(Collected data entries)
....

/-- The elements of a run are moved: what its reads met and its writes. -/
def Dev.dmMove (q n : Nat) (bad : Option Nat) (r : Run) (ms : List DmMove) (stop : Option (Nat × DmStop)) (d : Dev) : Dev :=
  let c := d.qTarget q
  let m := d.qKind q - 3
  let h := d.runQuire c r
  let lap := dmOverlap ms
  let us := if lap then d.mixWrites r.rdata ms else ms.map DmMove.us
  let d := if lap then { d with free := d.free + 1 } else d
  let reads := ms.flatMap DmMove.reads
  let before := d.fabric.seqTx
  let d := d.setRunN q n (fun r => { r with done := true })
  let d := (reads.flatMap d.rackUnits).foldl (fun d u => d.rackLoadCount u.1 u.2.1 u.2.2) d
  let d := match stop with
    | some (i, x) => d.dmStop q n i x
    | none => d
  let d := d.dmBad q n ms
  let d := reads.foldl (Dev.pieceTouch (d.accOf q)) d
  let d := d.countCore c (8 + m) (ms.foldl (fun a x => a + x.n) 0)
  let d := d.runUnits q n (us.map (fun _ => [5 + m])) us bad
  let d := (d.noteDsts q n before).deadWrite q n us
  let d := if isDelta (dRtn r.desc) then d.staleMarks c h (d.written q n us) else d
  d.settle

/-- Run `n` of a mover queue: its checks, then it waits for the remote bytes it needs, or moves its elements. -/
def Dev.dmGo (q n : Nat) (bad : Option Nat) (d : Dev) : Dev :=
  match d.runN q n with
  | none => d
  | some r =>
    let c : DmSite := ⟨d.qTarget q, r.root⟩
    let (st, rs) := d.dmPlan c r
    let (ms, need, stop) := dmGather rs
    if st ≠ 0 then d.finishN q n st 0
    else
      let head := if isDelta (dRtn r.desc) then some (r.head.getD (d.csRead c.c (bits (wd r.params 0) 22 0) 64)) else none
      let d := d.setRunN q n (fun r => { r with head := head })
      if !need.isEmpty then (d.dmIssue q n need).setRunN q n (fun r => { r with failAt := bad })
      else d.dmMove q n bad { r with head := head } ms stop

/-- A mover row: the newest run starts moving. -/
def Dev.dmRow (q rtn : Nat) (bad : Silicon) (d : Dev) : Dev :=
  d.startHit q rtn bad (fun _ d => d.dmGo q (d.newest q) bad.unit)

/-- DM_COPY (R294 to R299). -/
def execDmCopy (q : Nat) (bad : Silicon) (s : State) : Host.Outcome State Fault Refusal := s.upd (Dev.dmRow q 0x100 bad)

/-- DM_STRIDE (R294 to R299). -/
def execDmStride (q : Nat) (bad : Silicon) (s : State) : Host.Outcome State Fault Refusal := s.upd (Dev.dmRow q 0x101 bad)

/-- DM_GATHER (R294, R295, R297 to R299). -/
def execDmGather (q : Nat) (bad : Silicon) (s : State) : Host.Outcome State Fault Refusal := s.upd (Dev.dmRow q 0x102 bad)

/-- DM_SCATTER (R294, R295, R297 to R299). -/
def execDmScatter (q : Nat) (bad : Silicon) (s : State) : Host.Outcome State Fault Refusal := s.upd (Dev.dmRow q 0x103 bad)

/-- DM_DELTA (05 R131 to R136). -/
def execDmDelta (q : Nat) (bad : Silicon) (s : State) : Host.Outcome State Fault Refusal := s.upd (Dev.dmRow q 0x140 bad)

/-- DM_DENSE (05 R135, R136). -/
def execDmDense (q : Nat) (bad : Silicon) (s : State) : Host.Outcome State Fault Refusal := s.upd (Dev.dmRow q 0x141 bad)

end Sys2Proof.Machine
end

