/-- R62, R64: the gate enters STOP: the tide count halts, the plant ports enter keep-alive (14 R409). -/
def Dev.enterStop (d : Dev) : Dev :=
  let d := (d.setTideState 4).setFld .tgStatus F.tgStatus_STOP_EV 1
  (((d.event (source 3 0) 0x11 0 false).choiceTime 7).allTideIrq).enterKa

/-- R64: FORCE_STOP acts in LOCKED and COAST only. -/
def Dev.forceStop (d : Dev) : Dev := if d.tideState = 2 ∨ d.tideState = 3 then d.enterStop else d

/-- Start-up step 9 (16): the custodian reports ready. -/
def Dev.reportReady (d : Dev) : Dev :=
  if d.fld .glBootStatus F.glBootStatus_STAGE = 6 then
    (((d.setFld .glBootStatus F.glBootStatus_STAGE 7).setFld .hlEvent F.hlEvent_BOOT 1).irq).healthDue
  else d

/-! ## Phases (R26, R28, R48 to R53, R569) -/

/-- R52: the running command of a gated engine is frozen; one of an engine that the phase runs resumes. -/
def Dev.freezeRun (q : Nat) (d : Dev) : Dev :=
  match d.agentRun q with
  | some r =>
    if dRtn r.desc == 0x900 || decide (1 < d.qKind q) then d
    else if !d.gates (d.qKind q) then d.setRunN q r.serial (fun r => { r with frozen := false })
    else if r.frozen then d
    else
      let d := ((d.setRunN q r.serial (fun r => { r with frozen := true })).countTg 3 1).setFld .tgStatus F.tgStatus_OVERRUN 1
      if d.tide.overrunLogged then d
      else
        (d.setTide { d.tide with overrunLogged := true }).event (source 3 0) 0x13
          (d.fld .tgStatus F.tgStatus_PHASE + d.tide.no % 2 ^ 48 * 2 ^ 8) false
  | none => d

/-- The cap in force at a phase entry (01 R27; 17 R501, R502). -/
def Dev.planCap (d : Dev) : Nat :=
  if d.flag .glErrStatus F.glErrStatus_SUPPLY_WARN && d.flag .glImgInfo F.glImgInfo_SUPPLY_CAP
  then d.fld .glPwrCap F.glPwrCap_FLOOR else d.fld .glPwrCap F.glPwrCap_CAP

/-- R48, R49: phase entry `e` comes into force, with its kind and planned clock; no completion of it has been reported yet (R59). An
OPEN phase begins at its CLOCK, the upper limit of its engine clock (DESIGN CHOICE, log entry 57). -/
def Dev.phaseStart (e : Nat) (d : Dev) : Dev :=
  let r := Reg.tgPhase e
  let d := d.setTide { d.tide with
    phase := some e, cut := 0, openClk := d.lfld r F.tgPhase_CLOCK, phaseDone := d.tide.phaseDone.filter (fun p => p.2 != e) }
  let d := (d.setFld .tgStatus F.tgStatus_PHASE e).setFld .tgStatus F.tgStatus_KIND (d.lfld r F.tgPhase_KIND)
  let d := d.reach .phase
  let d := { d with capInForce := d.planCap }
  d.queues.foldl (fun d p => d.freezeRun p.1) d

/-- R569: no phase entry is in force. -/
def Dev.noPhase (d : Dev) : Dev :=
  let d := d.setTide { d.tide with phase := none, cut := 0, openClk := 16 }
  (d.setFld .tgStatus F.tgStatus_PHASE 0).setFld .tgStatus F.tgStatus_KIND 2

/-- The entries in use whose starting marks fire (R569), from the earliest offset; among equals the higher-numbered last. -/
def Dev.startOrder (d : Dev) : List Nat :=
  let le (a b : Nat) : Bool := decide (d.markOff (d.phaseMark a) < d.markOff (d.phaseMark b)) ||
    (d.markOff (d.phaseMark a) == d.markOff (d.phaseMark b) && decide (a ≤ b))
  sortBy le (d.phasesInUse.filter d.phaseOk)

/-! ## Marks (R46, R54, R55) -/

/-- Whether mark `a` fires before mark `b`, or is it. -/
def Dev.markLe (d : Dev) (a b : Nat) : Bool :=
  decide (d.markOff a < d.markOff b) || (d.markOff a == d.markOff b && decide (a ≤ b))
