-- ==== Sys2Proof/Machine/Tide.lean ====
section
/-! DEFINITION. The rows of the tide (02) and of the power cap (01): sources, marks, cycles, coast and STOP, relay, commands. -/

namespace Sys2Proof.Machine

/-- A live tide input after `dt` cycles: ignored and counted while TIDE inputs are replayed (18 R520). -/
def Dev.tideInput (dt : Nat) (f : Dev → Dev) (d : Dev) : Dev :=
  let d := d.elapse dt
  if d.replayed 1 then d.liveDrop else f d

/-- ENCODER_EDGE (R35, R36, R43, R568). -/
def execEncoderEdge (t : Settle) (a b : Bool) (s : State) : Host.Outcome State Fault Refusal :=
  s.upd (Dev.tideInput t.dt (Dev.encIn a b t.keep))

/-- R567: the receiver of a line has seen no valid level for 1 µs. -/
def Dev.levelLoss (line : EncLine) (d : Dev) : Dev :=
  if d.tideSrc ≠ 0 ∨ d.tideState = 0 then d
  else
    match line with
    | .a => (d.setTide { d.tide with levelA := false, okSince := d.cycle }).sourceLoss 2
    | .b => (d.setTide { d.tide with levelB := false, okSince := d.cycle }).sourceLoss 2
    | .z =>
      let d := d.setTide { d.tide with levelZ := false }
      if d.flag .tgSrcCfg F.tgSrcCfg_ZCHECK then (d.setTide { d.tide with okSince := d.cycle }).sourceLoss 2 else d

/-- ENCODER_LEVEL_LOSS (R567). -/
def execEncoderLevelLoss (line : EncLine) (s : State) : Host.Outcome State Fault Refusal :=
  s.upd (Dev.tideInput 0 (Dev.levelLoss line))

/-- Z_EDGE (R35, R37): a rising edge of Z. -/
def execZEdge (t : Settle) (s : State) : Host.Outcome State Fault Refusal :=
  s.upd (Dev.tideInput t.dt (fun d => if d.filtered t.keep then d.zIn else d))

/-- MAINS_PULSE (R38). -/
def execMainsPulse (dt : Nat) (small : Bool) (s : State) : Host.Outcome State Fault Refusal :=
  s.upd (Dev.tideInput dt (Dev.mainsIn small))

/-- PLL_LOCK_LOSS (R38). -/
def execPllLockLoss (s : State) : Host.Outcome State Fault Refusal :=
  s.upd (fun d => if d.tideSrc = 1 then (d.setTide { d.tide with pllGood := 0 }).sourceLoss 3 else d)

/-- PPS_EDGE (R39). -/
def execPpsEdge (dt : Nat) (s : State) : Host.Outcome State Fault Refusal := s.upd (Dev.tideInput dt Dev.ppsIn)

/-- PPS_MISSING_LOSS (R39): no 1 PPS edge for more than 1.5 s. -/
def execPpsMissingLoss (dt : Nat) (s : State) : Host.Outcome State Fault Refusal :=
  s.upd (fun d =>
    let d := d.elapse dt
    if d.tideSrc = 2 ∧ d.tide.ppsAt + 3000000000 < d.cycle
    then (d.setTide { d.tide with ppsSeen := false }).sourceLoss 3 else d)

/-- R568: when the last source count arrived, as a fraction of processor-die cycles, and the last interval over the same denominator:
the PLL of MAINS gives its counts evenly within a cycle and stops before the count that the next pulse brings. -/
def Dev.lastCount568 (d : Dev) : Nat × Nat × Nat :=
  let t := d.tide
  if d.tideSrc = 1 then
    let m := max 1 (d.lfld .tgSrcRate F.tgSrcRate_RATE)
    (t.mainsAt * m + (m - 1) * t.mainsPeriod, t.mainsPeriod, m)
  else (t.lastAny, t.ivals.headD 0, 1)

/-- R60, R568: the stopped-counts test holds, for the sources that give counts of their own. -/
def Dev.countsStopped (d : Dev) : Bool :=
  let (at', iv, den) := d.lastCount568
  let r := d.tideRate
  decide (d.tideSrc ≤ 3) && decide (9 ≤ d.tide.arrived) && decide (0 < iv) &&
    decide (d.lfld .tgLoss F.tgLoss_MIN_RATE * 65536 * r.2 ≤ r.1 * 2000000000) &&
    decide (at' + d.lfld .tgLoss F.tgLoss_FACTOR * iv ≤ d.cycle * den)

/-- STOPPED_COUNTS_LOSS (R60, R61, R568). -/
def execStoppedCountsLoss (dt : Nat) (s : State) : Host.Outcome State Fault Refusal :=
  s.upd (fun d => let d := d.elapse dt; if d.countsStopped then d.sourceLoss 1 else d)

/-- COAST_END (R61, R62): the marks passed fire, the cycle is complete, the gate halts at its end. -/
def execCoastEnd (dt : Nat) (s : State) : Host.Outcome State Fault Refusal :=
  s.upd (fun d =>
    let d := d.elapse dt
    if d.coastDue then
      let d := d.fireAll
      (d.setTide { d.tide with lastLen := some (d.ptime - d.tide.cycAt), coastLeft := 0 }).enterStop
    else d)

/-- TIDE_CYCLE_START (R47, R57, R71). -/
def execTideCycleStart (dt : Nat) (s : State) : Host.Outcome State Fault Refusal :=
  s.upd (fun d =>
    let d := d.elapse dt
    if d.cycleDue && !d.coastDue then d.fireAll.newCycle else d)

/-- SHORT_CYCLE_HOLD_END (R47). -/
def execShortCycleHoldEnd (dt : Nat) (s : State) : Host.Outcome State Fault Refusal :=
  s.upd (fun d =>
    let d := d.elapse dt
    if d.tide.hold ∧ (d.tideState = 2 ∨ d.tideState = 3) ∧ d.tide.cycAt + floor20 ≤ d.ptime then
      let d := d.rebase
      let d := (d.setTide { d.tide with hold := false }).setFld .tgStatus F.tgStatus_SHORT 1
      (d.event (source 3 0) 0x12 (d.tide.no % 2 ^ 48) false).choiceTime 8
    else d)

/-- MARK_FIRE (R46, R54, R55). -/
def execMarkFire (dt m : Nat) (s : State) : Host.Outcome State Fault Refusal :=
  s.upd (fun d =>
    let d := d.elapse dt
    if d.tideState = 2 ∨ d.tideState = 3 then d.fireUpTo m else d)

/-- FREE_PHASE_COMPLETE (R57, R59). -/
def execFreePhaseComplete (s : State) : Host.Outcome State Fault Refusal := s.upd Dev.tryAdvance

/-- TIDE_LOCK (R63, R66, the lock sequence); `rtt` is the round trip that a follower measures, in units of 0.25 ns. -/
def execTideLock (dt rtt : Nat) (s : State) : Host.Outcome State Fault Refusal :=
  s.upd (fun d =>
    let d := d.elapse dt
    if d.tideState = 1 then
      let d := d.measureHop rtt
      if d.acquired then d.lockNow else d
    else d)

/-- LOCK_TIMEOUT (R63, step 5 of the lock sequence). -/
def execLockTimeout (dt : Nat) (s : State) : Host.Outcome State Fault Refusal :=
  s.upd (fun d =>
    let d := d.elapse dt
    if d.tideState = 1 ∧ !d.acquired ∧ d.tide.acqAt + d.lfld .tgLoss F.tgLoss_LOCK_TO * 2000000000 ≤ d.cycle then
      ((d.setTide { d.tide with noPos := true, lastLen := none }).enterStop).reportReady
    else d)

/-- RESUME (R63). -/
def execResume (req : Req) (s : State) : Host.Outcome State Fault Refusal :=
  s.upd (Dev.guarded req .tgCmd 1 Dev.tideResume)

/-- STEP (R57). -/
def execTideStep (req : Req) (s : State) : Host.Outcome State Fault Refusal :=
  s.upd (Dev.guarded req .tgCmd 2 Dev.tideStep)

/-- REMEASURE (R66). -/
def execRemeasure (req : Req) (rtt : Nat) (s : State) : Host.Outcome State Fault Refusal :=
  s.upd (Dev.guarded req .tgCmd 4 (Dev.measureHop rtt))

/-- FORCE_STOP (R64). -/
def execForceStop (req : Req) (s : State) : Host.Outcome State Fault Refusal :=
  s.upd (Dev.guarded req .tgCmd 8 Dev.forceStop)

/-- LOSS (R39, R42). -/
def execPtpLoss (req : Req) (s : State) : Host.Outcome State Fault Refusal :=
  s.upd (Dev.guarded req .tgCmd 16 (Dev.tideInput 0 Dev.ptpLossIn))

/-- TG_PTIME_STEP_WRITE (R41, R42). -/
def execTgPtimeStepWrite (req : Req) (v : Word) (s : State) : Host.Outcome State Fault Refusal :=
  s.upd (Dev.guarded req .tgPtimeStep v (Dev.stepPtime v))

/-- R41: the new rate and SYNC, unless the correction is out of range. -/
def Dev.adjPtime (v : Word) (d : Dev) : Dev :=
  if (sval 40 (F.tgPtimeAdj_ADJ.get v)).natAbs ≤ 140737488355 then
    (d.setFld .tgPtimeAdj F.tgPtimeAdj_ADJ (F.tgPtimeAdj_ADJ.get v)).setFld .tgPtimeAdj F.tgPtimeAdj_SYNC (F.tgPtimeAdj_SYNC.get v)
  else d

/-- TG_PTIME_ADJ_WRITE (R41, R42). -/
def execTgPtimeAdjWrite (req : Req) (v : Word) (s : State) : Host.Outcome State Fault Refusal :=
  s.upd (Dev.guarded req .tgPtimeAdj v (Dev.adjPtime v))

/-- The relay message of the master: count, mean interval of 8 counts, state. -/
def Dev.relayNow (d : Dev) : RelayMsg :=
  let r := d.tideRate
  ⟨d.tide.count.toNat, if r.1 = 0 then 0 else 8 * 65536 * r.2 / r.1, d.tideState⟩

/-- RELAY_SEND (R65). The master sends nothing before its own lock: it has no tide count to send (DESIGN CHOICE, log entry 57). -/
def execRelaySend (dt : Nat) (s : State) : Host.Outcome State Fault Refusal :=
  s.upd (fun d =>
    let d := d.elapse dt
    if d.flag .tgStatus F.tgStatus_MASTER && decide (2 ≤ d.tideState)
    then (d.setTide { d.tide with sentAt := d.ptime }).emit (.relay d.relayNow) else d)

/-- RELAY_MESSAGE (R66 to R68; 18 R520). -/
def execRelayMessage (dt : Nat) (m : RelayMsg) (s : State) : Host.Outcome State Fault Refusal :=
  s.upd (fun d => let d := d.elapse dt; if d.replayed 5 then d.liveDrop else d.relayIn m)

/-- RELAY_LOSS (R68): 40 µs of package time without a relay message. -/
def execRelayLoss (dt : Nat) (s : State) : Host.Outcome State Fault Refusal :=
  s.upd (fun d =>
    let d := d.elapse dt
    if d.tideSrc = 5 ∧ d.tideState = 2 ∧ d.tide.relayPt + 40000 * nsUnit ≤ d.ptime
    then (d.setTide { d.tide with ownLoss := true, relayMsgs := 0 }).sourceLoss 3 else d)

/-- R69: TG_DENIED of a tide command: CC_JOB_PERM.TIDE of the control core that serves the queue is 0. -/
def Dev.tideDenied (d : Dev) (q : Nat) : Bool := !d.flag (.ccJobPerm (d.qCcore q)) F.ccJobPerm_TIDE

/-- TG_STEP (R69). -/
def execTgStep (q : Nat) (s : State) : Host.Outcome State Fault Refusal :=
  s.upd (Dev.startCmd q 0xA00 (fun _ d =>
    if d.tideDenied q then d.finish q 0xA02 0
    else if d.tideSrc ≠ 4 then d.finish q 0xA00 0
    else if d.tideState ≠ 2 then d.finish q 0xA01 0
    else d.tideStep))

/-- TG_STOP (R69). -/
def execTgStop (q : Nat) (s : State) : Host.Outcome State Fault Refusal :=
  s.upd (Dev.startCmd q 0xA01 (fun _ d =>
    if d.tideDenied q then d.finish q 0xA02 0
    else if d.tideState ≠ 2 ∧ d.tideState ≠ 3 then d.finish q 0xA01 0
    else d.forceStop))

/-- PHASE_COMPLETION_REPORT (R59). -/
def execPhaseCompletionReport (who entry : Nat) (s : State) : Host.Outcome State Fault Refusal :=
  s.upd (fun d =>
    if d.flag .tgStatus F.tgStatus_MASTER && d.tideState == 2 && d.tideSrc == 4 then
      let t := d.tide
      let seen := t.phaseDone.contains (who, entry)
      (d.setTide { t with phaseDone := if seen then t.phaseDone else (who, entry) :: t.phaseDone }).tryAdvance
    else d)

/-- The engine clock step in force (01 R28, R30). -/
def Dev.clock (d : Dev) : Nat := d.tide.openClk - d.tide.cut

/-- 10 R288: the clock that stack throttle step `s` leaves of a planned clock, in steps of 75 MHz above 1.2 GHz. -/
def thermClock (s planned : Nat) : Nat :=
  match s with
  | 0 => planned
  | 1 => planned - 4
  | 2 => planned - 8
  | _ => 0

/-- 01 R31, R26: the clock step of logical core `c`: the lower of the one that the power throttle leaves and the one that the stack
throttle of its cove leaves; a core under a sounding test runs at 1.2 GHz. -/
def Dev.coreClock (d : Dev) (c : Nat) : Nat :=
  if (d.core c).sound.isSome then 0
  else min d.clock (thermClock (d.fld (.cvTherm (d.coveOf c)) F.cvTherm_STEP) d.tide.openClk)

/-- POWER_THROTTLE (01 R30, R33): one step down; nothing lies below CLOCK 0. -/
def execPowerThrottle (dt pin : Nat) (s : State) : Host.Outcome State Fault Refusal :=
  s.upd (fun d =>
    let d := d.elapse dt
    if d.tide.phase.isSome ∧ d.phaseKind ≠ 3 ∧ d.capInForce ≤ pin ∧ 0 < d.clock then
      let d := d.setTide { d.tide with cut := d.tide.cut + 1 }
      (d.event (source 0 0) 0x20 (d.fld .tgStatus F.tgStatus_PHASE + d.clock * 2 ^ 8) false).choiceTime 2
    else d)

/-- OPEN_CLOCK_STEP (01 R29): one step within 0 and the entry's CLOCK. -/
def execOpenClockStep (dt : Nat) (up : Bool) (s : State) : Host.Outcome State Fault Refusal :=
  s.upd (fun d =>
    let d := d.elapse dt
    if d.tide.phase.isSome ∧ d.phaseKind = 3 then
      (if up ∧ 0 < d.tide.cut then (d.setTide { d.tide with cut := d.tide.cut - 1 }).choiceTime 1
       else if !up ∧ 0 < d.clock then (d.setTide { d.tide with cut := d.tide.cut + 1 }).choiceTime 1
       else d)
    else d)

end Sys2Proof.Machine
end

....

◆ Problem details: Look above for the line holding "FORCE_STOP (R64). -/", then set down exactly that line and every line after it up to and including the line holding "TG_PTIME_STEP_WRITE (R41, R42). -/", with nothing else.

◆ Output of the exercise:
/-- FORCE_STOP (R64). -/
def execForceStop (req : Req) (s : State) : Host.Outcome State Fault Refusal :=
  s.upd (Dev.guarded req .tgCmd 8 Dev.forceStop)

/-- LOSS (R39, R42). -/
def execPtpLoss (req : Req) (s : State) : Host.Outcome State Fault Refusal :=
  s.upd (Dev.guarded req .tgCmd 16 (Dev.tideInput 0 Dev.ptpLossIn))

/-- TG_PTIME_STEP_WRITE (R41, R42). -/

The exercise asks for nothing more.